И в конце 2000 года среди пыли и грязи он отыскал сверкающую драгоценность: рецепт из больницы в Западном Токио для Кариты Риджуэй.
В разговоре со мной Удо стремился создать впечатление, что полиция в любом случае разобралась бы с этим делом и справилась бы своими силами. Но нет никаких признаков, что они знали о Карите Риджуэй до ноября 2000 года, когда после долгих настойчивых обращений Роберта Финнигана к сиднейским властям с инспектором связалось посольство Австралии. И как только полицию уведомили о случае Кариты, все детали головоломки быстро сложились в цельную картину.
Рецепт навел на больницу Хидесима, куда сначала отвезли Кариту, и Токийскую женскую больницу, где девушка умерла. Получив фотографии жертвы, полиция опознала ее среди иностранок без сознания из видеоколлекции Обары. Во время насилия, которое длилось несколько часов, было видно, как Ёдзи встряхивает бутылку, смачивает кусок ткани и держит его у девушки под носом. В Токийской женской больнице обнаружилась и главнейшая улика: крошечный образец печени Кариты, извлеченный после смерти и сохранившийся благодаря административной ошибке. В ходе анализа полицейская лаборатория вскоре выявила то, что по необъяснимым причинам упустили врачи: следы хлороформа, который атакует и отравляет именно этот орган.
Роберт общался с семьей Риджуэй лишь изредка; связь с Каритой, которую они олицетворяли, как утешала его, так и причиняла боль. Но однажды, когда все сомнения развеялись, он позвонил Аннет в Перт и сообщил, что мужчину, который представился Акирой Нишидой, на самом деле зовут Ёдзи Обара, обвиняют в серийных изнасилованиях, и он не спасал Кариту, а убил ее. Роберт и Аннет отправились в Токио, чтобы побеседовать с полицией. Мать девушки подписала документы, необходимые для возбуждения уголовного дела.
Обара признал, что он и есть Нишида, но другие обвинения отмел.
– Меня крайне возмущают домыслы, что я изнасиловал и убил Кариту, – сообщил Обара в заявлении, представленном его адвокатами. – У нас были романтические отношения, и это я отвез ее в больницу.
Роберт Финниган составил собственное заявление, которое приобщили к делу от имени Риджуэев. «Обара не только подмешивал женщинам наркотики и насиловал их, теперь он издевается над своими жертвами и унижает их семьи, – говорилось в нем. – Обара – худший представитель человечества. Он не проявляет никакого сожаления. Надеемся, что японский суд покажет его истинное лицо».
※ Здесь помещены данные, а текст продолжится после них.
@[simp] theorem jtagNothing_keeps (s : Sys2Proof.Machine.State) (a : Sys2Proof.JtagOp) : (jtagNothing s a).pending = s.pending ∧ (jtagNothing s
    a).freeCtr = s.freeCtr ∧ (jtagNothing s a).regs = s.regs ∧ (jtagNothing s a).req = s.req ∧ (jtagNothing s a).pwr = s.pwr ∧ (jtagNothing s
    a).ports = s.ports ∧ (jtagNothing s a).rings = s.rings ∧ (jtagNothing s a).cmds = s.cmds ∧ (jtagNothing s a).tabs = s.tabs ∧ (jtagNothing s
    a).mapu = s.mapu ∧ (jtagNothing s a).cist = s.cist ∧ (jtagNothing s a).cache = s.cache ∧ (jtagNothing s a).med = s.med ∧ (jtagNothing s a).keys
    = s.keys ∧ (jtagNothing s a).wear = s.wear ∧ (jtagNothing s a).drift = s.drift ∧ (jtagNothing s a).pair = s.pair ∧ (jtagNothing s a).flt = s.flt
    ∧ (jtagNothing s a).ag = s.ag ∧ (jtagNothing s a).qz = s.qz ∧ (jtagNothing s a).zir = s.zir ∧ (jtagNothing s a).th = s.th ∧ (jtagNothing s
    a).beryl = s.beryl ∧ (jtagNothing s a).sec = s.sec := by
  first
  | (simp [jtagNothing]; done)
  | (unfold jtagNothing; (try simp only []); (repeat' split) <;> (try intro ht) <;> (simp_all; done); done)

@[simp] theorem jtagBlocked_keeps (s : Sys2Proof.Machine.State) (a : Sys2Proof.JtagOp) : (jtagBlocked s a).pending = s.pending ∧ (jtagBlocked s
    a).freeCtr = s.freeCtr ∧ (jtagBlocked s a).tabs = s.tabs ∧ (jtagBlocked s a).mapu = s.mapu ∧ (jtagBlocked s a).cist = s.cist ∧ (jtagBlocked s
    a).cache = s.cache ∧ (jtagBlocked s a).med = s.med ∧ (jtagBlocked s a).keys = s.keys ∧ (jtagBlocked s a).wear = s.wear ∧ (jtagBlocked s a).drift
    = s.drift ∧ (jtagBlocked s a).qz = s.qz ∧ (jtagBlocked s a).zir = s.zir ∧ (jtagBlocked s a).th = s.th ∧ (jtagBlocked s a).sec = s.sec := by
  first
  | (simp [jtagBlocked]; done)
  | (unfold jtagBlocked; (try simp only []); (repeat' split) <;> (try intro ht) <;> (simp_all; done); done)

@[simp] theorem rewriteInterrupted_keeps (s : Sys2Proof.Machine.State) (a : ℕ) (b : ℕ) (c : ℕ) (d : BitVec 8) : (rewriteInterrupted s a b c
    d).pending = s.pending ∧ (rewriteInterrupted s a b c d).out = s.out ∧ (rewriteInterrupted s a b c d).freeCtr = s.freeCtr ∧ (rewriteInterrupted s
    a b c d).regs = s.regs ∧ (rewriteInterrupted s a b c d).req = s.req ∧ (rewriteInterrupted s a b c d).pwr = s.pwr ∧ (rewriteInterrupted s a b c
    d).ports = s.ports ∧ (rewriteInterrupted s a b c d).rings = s.rings ∧ (rewriteInterrupted s a b c d).cmds = s.cmds ∧ (rewriteInterrupted s a b c
    d).tabs = s.tabs ∧ (rewriteInterrupted s a b c d).mapu = s.mapu ∧ (rewriteInterrupted s a b c d).cist = s.cist ∧ (rewriteInterrupted s a b c
    d).cache = s.cache ∧ (rewriteInterrupted s a b c d).keys = s.keys ∧ (rewriteInterrupted s a b c d).wear = s.wear ∧ (rewriteInterrupted s a b c
    d).drift = s.drift ∧ (rewriteInterrupted s a b c d).pair = s.pair ∧ (rewriteInterrupted s a b c d).flt = s.flt ∧ (rewriteInterrupted s a b c
    d).ag = s.ag ∧ (rewriteInterrupted s a b c d).qz = s.qz ∧ (rewriteInterrupted s a b c d).zir = s.zir ∧ (rewriteInterrupted s a b c d).th = s.th
    ∧ (rewriteInterrupted s a b c d).beryl = s.beryl ∧ (rewriteInterrupted s a b c d).sec = s.sec := by
  first
  | (simp [rewriteInterrupted]; done)
  | (unfold rewriteInterrupted; (try simp only []); (repeat' split) <;> (try intro ht) <;> (simp_all; done); done)

@[simp] theorem readRaw_keeps (s : Sys2Proof.Machine.State) (a : ℕ) (b : Sys2Proof.SenseRes) (c : Sys2Proof.SenseRes) : (readRaw s a b c).1.pending
    = s.pending ∧ (readRaw s a b c).1.keys = s.keys ∧ (readRaw s a b c).1.th = s.th ∧ (readRaw s a b c).1.sec = s.sec := by
  first
  | (simp [readRaw]; done)
  | (unfold readRaw; (try simp only []); (repeat' split) <;> (try intro ht) <;> ((try (have p := congrArg Prod.fst ‹_ = (_, _)›; simp only [] at p; subst p)); (try (first | (injection ht with ht; subst ht; simp_all; done) | (subst ht; simp_all; done) | (subst_vars; simp_all; done) | simp_all))); done)

@[simp] theorem jtagWrite_keeps (s : Sys2Proof.Machine.State) (a : ℕ) (b : Sys2Proof.Line) : (jtagWrite s a b).pending = s.pending ∧ (jtagWrite s a
    b).keys = s.keys ∧ (jtagWrite s a b).th = s.th ∧ (jtagWrite s a b).sec = s.sec := by
  first
  | (simp [jtagWrite]; done)
  | (unfold jtagWrite; (try simp only []); (repeat' split) <;> (try intro ht) <;> ((try (have p := congrArg Prod.fst ‹_ = (_, _)›; simp only [] at p; subst p)); (try (first | (injection ht with ht; subst ht; simp_all; done) | (subst ht; simp_all; done) | (subst_vars; simp_all; done) | simp_all))); done)

@[simp] theorem applyReplan_keeps (s : Sys2Proof.Machine.State) : (applyReplan s).pending = s.pending ∧ (applyReplan s).out = s.out ∧ (applyReplan
    s).freeCtr = s.freeCtr ∧ (applyReplan s).req = s.req ∧ (applyReplan s).pwr = s.pwr ∧ (applyReplan s).ports = s.ports ∧ (applyReplan s).rings =
    s.rings ∧ (applyReplan s).cmds = s.cmds ∧ (applyReplan s).tabs = s.tabs ∧ (applyReplan s).mapu = s.mapu ∧ (applyReplan s).cist = s.cist ∧
    (applyReplan s).cache = s.cache ∧ (applyReplan s).med = s.med ∧ (applyReplan s).keys = s.keys ∧ (applyReplan s).wear = s.wear ∧ (applyReplan
    s).drift = s.drift ∧ (applyReplan s).pair = s.pair ∧ (applyReplan s).flt = s.flt ∧ (applyReplan s).ag = s.ag ∧ (applyReplan s).qz = s.qz ∧
    (applyReplan s).zir = s.zir ∧ (applyReplan s).th = s.th ∧ (applyReplan s).beryl = s.beryl ∧ (applyReplan s).sec = s.sec := by
  first
  | (simp [applyReplan]; done)
  | (unfold applyReplan; (try simp only []); (repeat' split) <;> (try intro ht) <;> (simp_all; done); done)

@[simp] theorem latchSlot_keeps (s : Sys2Proof.Machine.State) (a : ℕ) (b : Blk) (c : ℕ) : (latchSlot s a b c).pending = s.pending ∧ (latchSlot s a b
    c).out = s.out ∧ (latchSlot s a b c).freeCtr = s.freeCtr ∧ (latchSlot s a b c).regs = s.regs ∧ (latchSlot s a b c).pwr = s.pwr ∧ (latchSlot s a
    b c).ports = s.ports ∧ (latchSlot s a b c).rings = s.rings ∧ (latchSlot s a b c).cmds = s.cmds ∧ (latchSlot s a b c).tabs = s.tabs ∧ (latchSlot
    s a b c).mapu = s.mapu ∧ (latchSlot s a b c).cist = s.cist ∧ (latchSlot s a b c).cache = s.cache ∧ (latchSlot s a b c).med = s.med ∧ (latchSlot
    s a b c).keys = s.keys ∧ (latchSlot s a b c).wear = s.wear ∧ (latchSlot s a b c).drift = s.drift ∧ (latchSlot s a b c).pair = s.pair ∧
    (latchSlot s a b c).flt = s.flt ∧ (latchSlot s a b c).ag = s.ag ∧ (latchSlot s a b c).qz = s.qz ∧ (latchSlot s a b c).zir = s.zir ∧ (latchSlot s
    a b c).th = s.th ∧ (latchSlot s a b c).beryl = s.beryl ∧ (latchSlot s a b c).sec = s.sec := by
  first
  | (simp [latchSlot]; done)
  | (unfold latchSlot; (try simp only []); (repeat' split) <;> (try intro ht) <;> (simp_all; done); done)

@[simp] theorem releaseSlot_keeps (s : Sys2Proof.Machine.State) (a : Blk) (b : ℕ) (c : ℕ) : (releaseSlot s a b c).pending = s.pending ∧ (releaseSlot
    s a b c).out = s.out ∧ (releaseSlot s a b c).freeCtr = s.freeCtr ∧ (releaseSlot s a b c).regs = s.regs ∧ (releaseSlot s a b c).pwr = s.pwr ∧
    (releaseSlot s a b c).ports = s.ports ∧ (releaseSlot s a b c).rings = s.rings ∧ (releaseSlot s a b c).cmds = s.cmds ∧ (releaseSlot s a b c).tabs
    = s.tabs ∧ (releaseSlot s a b c).mapu = s.mapu ∧ (releaseSlot s a b c).cist = s.cist ∧ (releaseSlot s a b c).med = s.med ∧ (releaseSlot s a b
    c).keys = s.keys ∧ (releaseSlot s a b c).wear = s.wear ∧ (releaseSlot s a b c).pair = s.pair ∧ (releaseSlot s a b c).flt = s.flt ∧ (releaseSlot
    s a b c).ag = s.ag ∧ (releaseSlot s a b c).qz = s.qz ∧ (releaseSlot s a b c).zir = s.zir ∧ (releaseSlot s a b c).th = s.th ∧ (releaseSlot s a b
    c).beryl = s.beryl ∧ (releaseSlot s a b c).sec = s.sec := by
  first
  | (simp [releaseSlot]; done)
  | (unfold releaseSlot; (try simp only []); (repeat' split) <;> (try intro ht) <;> (simp_all; done); done)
Теперь полиция и прокуратура могли доказать, что Обара убийца, и каждые несколько недель изучения видео и записных книжек у них появлялось свежее обвинение в изнасиловании. Но даже правда о Карите не помогала связать Обару с исчезновением Люси. А Ёдзи даже через три месяца одиночного заключения все еще отказывался признаться хотя бы в одном преступлении.
– Полиция недооценила Обару, – рассказал мне один из участников расследования. – Детективы думали, что перед ними всего лишь еще один тупой преступник, который сознается: «Простите. Это сделал я. Тело я оставил здесь, а закопал его вот так». Но Обара был очень упрям и начисто отрицал свою вину.
Девушки, заявившие об изнасилованиях, были проститутками, настаивал он, если снисходил до разговора; Карита умерла от пищевого отравления либо из-за неправильного лечения в больнице, и он понятия не имеет, что случилось с Люси.
– Мы упорно давили на него до одиннадцати, двенадцати ночи, – сообщил мне один детектив. – Как можно меньше давали спать, выматывали его физически и морально. Это жестко, но больше нам ничего не оставалось.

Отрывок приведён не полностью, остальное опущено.